Investigation of iron-based spin crossover complexes and cocrystals.

Spin Crossover (SCO) is the phenomenon in which transition metals with d4–d7 configurations can switch between the high and low spin states. The change in spin state can be promoted by external stimuli, such as a change in temperature, light irradiation, pressure, magnetic field, or guest molecules. Recently, cocrystallisation has been used to form new SCO materials, SCO-cocrystals. In this study, the synthesis of a neutral heteroleptic Fe(III) material 2,2-dihydroxyazobenzene and 5-X-2-8- quinolyliminomethylphenolate (X= F, Cl, Br, and I) via ligand exchange was attempted, although this was not synthetically achievable. However, four [Fe(qsal-X)2]BF4 structures, including one of which was novel, were successfully synthesised. F, Cl and Br analogues are known in literature, but the SCO behaviour of the F and Cl analogues were further studied.

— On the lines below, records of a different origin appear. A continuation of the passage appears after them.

-- ==== Sys2Proof/Tests/Slice0.lean ====
section
/-! SUPPORT. Tests: ill-formed commands refused, steps of the manual's worked sequences, and, for each statement with hypotheses, a
state that meets them. -/

namespace Sys2Proof.Tests

-- Elaborated one after another: each `decide +kernel` otherwise holds a thread of its own.
set_option Elab.async false
open Sys2Proof Sys2Proof.Machine

/-! ### Small states -/

/-- The state after a command. No command faults or is refused. -/
def after (c : Instr) (s : State) : State := match exec c s with | .next u => u | .refused _ => .reset

/-- A part in LOADING at a strap value. -/
def loading (strap : BitVec 6) : State := after (.rstnRelease strap (some 0)) .reset

/-- An UP port. -/
def upPort : Port := { Port.reset with link := .up, lastGood := some 0 }

/-- A part in RUNNING on its defaults, both ports UP, at slot 0 of a block's cycle 0. -/
def hut (strap : BitVec 6) : State :=
  let s := after (.i2cNack .addressWrite) (loading strap)
  { s with
    west := upPort
    east := upPort
    nbv := { s.nbv with west := { s.nbv.west with cutOff := false }, east := { s.nbv.east with cutOff := false } }
    smp := { s.smp with block := .inProgress } }

/-- Station 15, where every path is SPAN between stations 14 and 16. -/
def h15 : State := hut 15

/-- A part at a slot of a scan cycle, and one whose block's end is due. -/
def atSlot (cycle : Nat) (k : Fin 9) (s : State) : State := { s with smp := { s.smp with cycle := cycle, slot := k } }
def blockDone (s : State) : State := { s with smp := { s.smp with block := .endDue } }

/-- A settings change in a state. -/
def withSettings (s : State) (f : Settings → Settings) : State := { s with cfl := { s.cfl with settings := some (f s.settings) } }

/-- The record of a path, a verdict, a lane or a line replaced. -/
def withPath (s : State) (p : Fin 4) (f : PathRec → PathRec) : State := { s with pmn := upd s.pmn p f }
def withVerdict (s : State) (p : Fin 4) (f : VerdictRec → VerdictRec) : State := { s with vde := upd s.vde p f }
def withLane (s : State) (i : Fin 16) (f : Lane → Lane) : State := { s with tcr := upd s.tcr i f }
def withLine (s : State) (n : Fin 12) (f : LineRec → LineRec) : State := s.modLine n f

/-- Station 0's request with tag 1, to this station alone and to all. -/
def rq0 : RequestHead := { requester := 0, tag := 1, broadcast := false }
def rqAll : RequestHead := { requester := 0, tag := 1, broadcast := true }

/-- The ANSWER body at the tail of the send queue. -/
def answer (s : State) : List Byte :=
  match s.snq.getLast? with
  | some { item := .answer _ f, .. } => f.body
  | _ => []

/-- A good REQUEST frame of station 0 for all stations, with one stuffed tag. -/
def sample : Frame :=
  { kind := .request, origin := 0, target := 63, hopsLeft := 20, hopsDone := 63, stamp := 0x01020304, tag := 0xD3, body := [17] }

/-- A frame as a port hands it on. -/
def arrived (side : Side) (bytes : List Byte) : ReceivedFrame := { side := side, bytes := bytes, spoiled := none, stamp := 0 }
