-- ==== Sys2Proof/WellFormed.lean ====
section
/-! DEFINITION. Which terms of `Instr` stand for an instruction of the hardware: the side conditions of opcode_table.json's
rows that its constructors do not already enforce. -/

namespace Sys2Proof

/-- The seven known second bytes of a marker (30_encoding.md R61). -/
def knownCodes : List Byte := [0xD8, 0xE0, 0xDB, 0xC0, 0xC4, 0xDA, 0xD9]

/-- An UNSUP marker has none of the seven known second bytes (R61, R148); a bad prefix is a first byte other than `FF`
(R75, R141); an AC element's symbol is not 0, for 0 is EOB (R71). Every other term is an instruction. -/
def Instr.wf : Instr → Bool
  | .soi => true
  | .app0 _ => true
  | .dqt _ => true
  | .sof0 _ => true
  | .dht _ => true
  | .sos _ => true
  | .eoi => true
  | .unsup code _ => !(knownCodes.contains code)
  | .badPrefix b0 _ => b0 != 0xFF
  | .stuff => true
  | .dcElem _ => true
  | .acElem size => size != 0
  | .eob => true

end Sys2Proof
end

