-- ==== Sys2Proof/Machine/Ops.lean ====
section
/-! DEFINITION. The named operations over the state: programs of reads and writes that stop at the first `raise`, fault
entry (60_exceptions.md R183), the bound-checked reads of `IN` (20_memory.md R41, R42), the register writes, ContextReset
(10_state.md R28), HT_RELEASE (41_huffman_table.md R105), and the counted loop. -/

namespace Sys2Proof.Machine

/-- The error kinds (60_exceptions.md R180). -/
inductive Kind where
  | none
  | ioFailure
  | truncatedStream
  | malformedTable
  | invalidStart
  | unsupportedMarker
  | unexpectedComponentCount
  | unspecified
  deriving DecidableEq, Repr

/-- The reasons of fatal errors, one per raise site of the spec (60_exceptions.md R181). -/
inductive Reason where
  | startNotSoi
  | inRead
  | scanEnd
  | scanBits
  | dhtKeyRange
  | dhtCountOverrun
  | insertFail
  | scanSelRange
  | lookupNoTable
  | lookupNull
  | markerPrefix
  | dqtPrecision
  | scanCompCount
  | sizeRange
  deriving DecidableEq, Repr

/-- The numeric code of a kind (R180). -/
def kindCode : Kind → BitVec 3
  | .none => 0
  | .ioFailure => 1
  | .truncatedStream => 2
  | .malformedTable => 3
  | .invalidStart => 4
  | .unsupportedMarker => 5
  | .unexpectedComponentCount => 6
  | .unspecified => 7

/-- The numeric code of a reason (R181). -/
def reasonCode : Reason → BitVec 8
  | .startNotSoi => 0x01
  | .inRead => 0x02
  | .scanEnd => 0x03
  | .scanBits => 0x04
  | .dhtKeyRange => 0x05
  | .dhtCountOverrun => 0x06
  | .insertFail => 0x07
  | .scanSelRange => 0x08
  | .lookupNoTable => 0x09
  | .lookupNull => 0x0A
  | .markerPrefix => 0x0B
  | .dqtPrecision => 0x0C
  | .scanCompCount => 0x0D
  | .sizeRange => 0x0E

/-- The kind a reason belongs to (R181). -/
def reasonKind : Reason → Kind
  | .startNotSoi => .invalidStart
  | .inRead => .truncatedStream
  | .scanEnd => .truncatedStream
  | .scanBits => .truncatedStream
  | .dhtKeyRange => .malformedTable
  | .dhtCountOverrun => .malformedTable
  | .insertFail => .malformedTable
  | .scanSelRange => .malformedTable
  | .lookupNoTable => .malformedTable
  | .lookupNull => .malformedTable
  | .markerPrefix => .unspecified
  | .dqtPrecision => .unspecified
  | .scanCompCount => .unspecified
  | .sizeRange => .unspecified

/-- The 2-bit encoding of `STATE` (R14). -/
def runCode : RunState → BitVec 2
  | .idle => 0
  | .run => 1
  | .done => 2
  | .error => 3

/-- Why a program of operations ended before its last operation. -/
inductive Stop where
  /-- A fatal error was raised and fault entry was performed. -/
  | raised
  /-- The model's own fault. -/
  | fault (f : Fault)
  deriving DecidableEq, Repr

/-- A program of operations: it runs on a state and ends with a result and a state, or stops with a state. The state
writes made before a stop stay made (60_exceptions.md R183, R187). -/
abbrev Prog (α : Type) := EStateM Stop State α

/-- A program as a whole step: a raised fatal error is a next state, the one fault entry left. -/
def outcomeOf (p : Prog Unit) (s : State) : Host.Outcome State Fault Refusal :=
  match p.run s with
  | .ok _ t => .next t
  | .error .raised t => .next t
  | .error (.fault f) _ => .fault f

/-- The state a program of operations leaves, whether it ran to its end or stopped. -/
def stateAfter {α : Type} (p : Prog α) (s : State) : State :=
  match p.run s with
  | .ok _ t => t
  | .error _ t => t

/-! ### Register writes -/

/-- `pc <- a` (R8, R12). -/
def setCur (a : Nat) (s : State) : State := { s with cur := BitVec.ofNat 33 a }

/-- `BITOFF <- p` (R13). -/
def setBitOff (p : Nat) (s : State) : State := { s with bitOff := BitVec.ofNat 36 p }

/-- `STATE <- r` (R14). -/
def setRun (r : RunState) (s : State) : State := { s with run := r }

/-- A write to the Decode Context. -/
def setCtx (f : DecodeContext → DecodeContext) (s : State) : State := { s with ctx := f s.ctx }

/-- A write to the working registers. -/
def setWork (f : WorkRegs → WorkRegs) (s : State) : State := { s with work := f s.work }

/-- `BLK[n] <- v` (R26). -/
def setBlk (n : Nat) (v : Coef) (s : State) : State := { s with blk := tabSet s.blk n v }

/-- `emit r`: append a record to `OUT` (R8, R27). -/
def pushOut (r : OutRecord) (s : State) : State := { s with out := s.out ++ [r] }

/-- HT_RELEASE: all four slots invalid, their nodes freed (41_huffman_table.md R105). -/
def releaseTables (s : State) : State := setCtx (fun x => { x with ht := .released }) s

/-- ContextReset (R28): the whole Decode Context to empty/default, nothing else. -/
def contextReset (s : State) : State := { s with ctx := .empty }

/-! ### Fault entry -/

/-- Fault entry, the one exception of this machine (60_exceptions.md R183): what is saved, what is released, the halt.
`CUR` and everything else stay as they are at the raise. -/
def faultEntry (r : Reason) (pos : Nat) (s : State) : State :=
  setRun .error
    (releaseTables
      { s with err := ⟨kindCode (reasonKind r), reasonCode r, s.cur, BitVec.ofNat 36 pos⟩ })

/-- `raise K(reason, pos)`: fault entry at once, and nothing after it executes (R8, R183). -/
def raise {α : Type} (r : Reason) (pos : Nat) : Prog α := do
  modify (faultEntry r pos)
  throw .raised

/-- The model's own stop, at an access to a table entry the spec says does not exist. -/
def stopWith {α : Type} (f : Fault) : Prog α := throw (.fault f)

/-! ### Reads of `IN` -/

/-- The byte `IN[a]`: the one the host loaded, or the free value of a byte it did not load (R11, U2, log entry 1). -/
def inAt (s : State) (a : Nat) : Byte := (memRead s.inBuf a).getD (Config.unloadedIn a)

/-- `InByte(a)` with the reason its calling rule names (R41). -/
def inByte (r : Reason) (a : Nat) : Prog Byte := do
  let s ← get
  if a < s.inLen.toNat then pure (inAt s a) else raise r a

/-- `InU16(a)` (R42): the byte at the lower address is read first and is the more significant. -/
def inU16 (r : Reason) (a : Nat) : Prog Half := do
  let hi ← inByte r a
  let lo ← inByte r (a + 1)
  pure (be16 hi lo)

/-- The bytes of `IN` from `a` on, at most `n` of them and none at or beyond `IN_LEN`: what a fetch can see. -/
def inWindow (s : State) : Nat → Nat → List Byte
  | 0, _ => []
  | n + 1, a => if a < s.inLen.toNat then inAt s a :: inWindow s n (a + 1) else []

/-! ### Program parts -/

/-- `c`: the value of `CUR`. -/
def getCur : Prog Nat := do
  let s ← get
  pure s.cur.toNat

/-- The advance rule (43_segment_scanner.md R149): `pc <- c + 2 + L`. -/
def advance (c : Nat) (len : Half) : Prog Unit := modify (setCur (c + 2 + len.toNat))

/-- `for i in start .. start + n - 1: f i`. -/
def forRange : Nat → Nat → (Nat → Prog Unit) → Prog Unit
  | 0, _, _ => pure ()
  | n + 1, start, f => do
    f start
    forRange n (start + 1) f

end Sys2Proof.Machine
end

The iodine analogue is not known in literature and, using VT-SCXRD, its SCO behaviour was analysed, showing that this derivative undergoes a gradual SCO. Also in this study, we present ten novel cocrystals in which Fe2+ based [Fe(3-bpp)2](BF4)2 complexes were cocrystalised with monotopic coformers, nine of which are SCO-active, showing a variety of SCO behaviour. A series of lutidines (2,3-, 3,4-and 2,6-lutidine) were chosen as coformers, forming SCO active materials, two of which show gradual SCO while the 2,3-lutidine cocrystal shows an abrupt spin transition close to room temperature. Using 4-phenylpyridine as a coformer produced three different crystal forms A, B and C which resulted in abrupt, gradual and no SCO behaviour, respectively. Where 8-Methylquinoline was used as a coformer, the resulting complexes crystallised in two different forms in different spin states with reversible SCO behaviour. 3-Cyanopyridine and 4-styrylpyridine also formed SCO active cocrystals, resulting in irreversible gradual SCO.